▶ **Task goal**: Starting at the line that contains "s.conformPorts.port p = (s.port", return each line exactly as written until the listing below ends, and return no other line.

▶ **Input for this task**:

@[simp] theorem State.settle_reply (s : State) : s.settle.out.reply = s.out.reply := by rw [State.settle_out]
@[simp] theorem State.settle_ibi (s : State) : s.settle.out.ibi = s.out.ibi := by rw [State.settle_out]
@[simp] theorem State.settle_flagPop (s : State) : s.settle.out.flagPop = s.out.flagPop := by rw [State.settle_out]
@[simp] theorem State.settle_flagOvf (s : State) : s.settle.out.flagOvf = s.out.flagOvf := by rw [State.settle_out]
@[simp] theorem State.settle_irqPop (s : State) : s.settle.out.irqPop = s.out.irqPop := by rw [State.settle_out]
@[simp] theorem State.settle_irqOvf (s : State) : s.settle.out.irqOvf = s.out.irqOvf := by rw [State.settle_out]
@[simp] theorem State.settle_scratch (s : State) : s.settle.out.scratch = s.out.scratch := by rw [State.settle_out]

/-- `settle` takes the state sensors' present states as reported. -/
theorem State.settle_mgmt (s : State) : s.settle.mgmt = { s.mgmt with sensors := s.sensorCodes } := by
  simp [State.settle, State.report_mgmt]

@[simp] theorem State.report_sensorCodes (s : State) : s.report.sensorCodes = s.sensorCodes := by
  simp [State.sensorCodes, State.report_mgmt]

/-- `settle` leaves the sequencers but for the latched pins. -/
theorem State.settle_seq (s : State) : s.settle.seq = { s.seq with
    issue := s.seq.issue.mapIdx (fun i q => if !s.isRunning || (i < 8 && (s.slice i).fenced) then [] else q) } := by
  have h1 : s.report.sendOwed.isRunning = s.isRunning := by simp [State.isRunning]
  have h2 : ∀ i, s.report.sendOwed.slice i = s.slice i := by simp [State.slice]
  simp only [State.settle, State.conformPorts_seq, State.countOff_seq]
  simp only [State.conformPins, h1, h2, State.sendOwed_seq, State.report_seq]

/-- `settle` takes the staging buffers from fenced slices. -/
theorem State.settle_slices (s : State) :
    s.settle.slices = s.slices.map (fun sl => if sl.fenced then { sl with bufs := [] } else sl) := by
  simp [State.settle, State.conformPins]

/-- A slice that is not fenced is left as it is. -/
theorem State.settle_slice (s : State) (i : Nat) (h : (s.slice i).fenced = false) : s.settle.slice i = s.slice i := by
  unfold State.slice at *
  rw [State.settle_slices]
  by_cases hi : i < s.slices.length
  · simp only [List.getD_eq_getElem?_getD, List.getElem?_map, hi, List.getElem?_eq_getElem, Option.map_some, Option.getD_some] at h ⊢
    simp [h]
  · simp [List.getD_eq_getElem?_getD, hi]

theorem State.settle_fenced (s : State) (i : Nat) : (s.settle.slice i).fenced = (s.slice i).fenced := by
  unfold State.slice
  rw [State.settle_slices]
  by_cases hi : i < s.slices.length
  · simp only [List.getD_eq_getElem?_getD, List.getElem?_map, hi, List.getElem?_eq_getElem, Option.map_some, Option.getD_some]
    split <;> rfl
  · simp [List.getD_eq_getElem?_getD, hi]

/-! ### Tables and registers -/

/-- A table after an entry is set. -/
theorem Tab.get_put {β : Type} (d v : β) (t : Tab β) (k j : Nat) : (t.put k v).get d j = if j = k then v else t.get d j := by
  induction t with
  | nil => simp [Tab.put, Tab.get]
  | cons e t ih =>
    obtain ⟨k', v'⟩ := e
    simp only [Tab.put]
    by_cases h1 : k < k'
    · simp [h1, Tab.get]
    · by_cases h2 : k = k'
      · subst h2; simp only [Nat.lt_irrefl, if_false, if_true, Tab.get]; split <;> simp_all
      · simp only [h1, h2, if_false, Tab.get, ih]
        by_cases h3 : j = k'
        · simp [h3, Ne.symm h2]
        · simp [h3]

theorem State.reg_setReg (s : State) (a b v : Nat) : (s.setReg a v).reg b = if b = a then v % 2 ^ 32 else s.reg b := by
  simp only [State.setReg, State.reg, Tab.get_put]

@[simp] theorem State.irq_reg (s : State) (n off : Nat) (h : off ≠ 0xE0) : (s.irq n).reg off = s.reg off := by
  unfold State.irq
  dsimp only
  split
  · rfl
  · split
    · have : ∀ t : State, (t.interrupt n).reg off = t.reg off := fun t => by simp [State.reg]
      rw [this, State.reg_setReg]; simp [h]
    · rw [State.reg_setReg]; simp [h]

/-- `settle` changes no register but GLB_IRQ_STAT. -/
@[simp] theorem State.settle_reg (s : State) (off : Nat) (h : off ≠ 0xE0) : s.settle.reg off = s.reg off := by
  have h1 : s.settle.reg off = s.report.reg off := by simp [State.settle, State.reg]
  rw [h1]
  unfold State.report
  dsimp only
  split
  · exact State.irq_reg s 0 off h
  · rfl

/-! ### `Inv` after `settle` -/

theorem State.conformPorts_port (s : State) (p : Nat) (h : p < s.ports.length) :
    s.conformPorts.port p = (s.port p).conform (s.mayTrain p) := by
  simp [State.conformPorts, State.port, List.getD_eq_getElem?_getD, h]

▶ **Written response**:
    s.conformPorts.port p = (s.port p).conform (s.mayTrain p) := by
  simp [State.conformPorts, State.port, List.getD_eq_getElem?_getD, h]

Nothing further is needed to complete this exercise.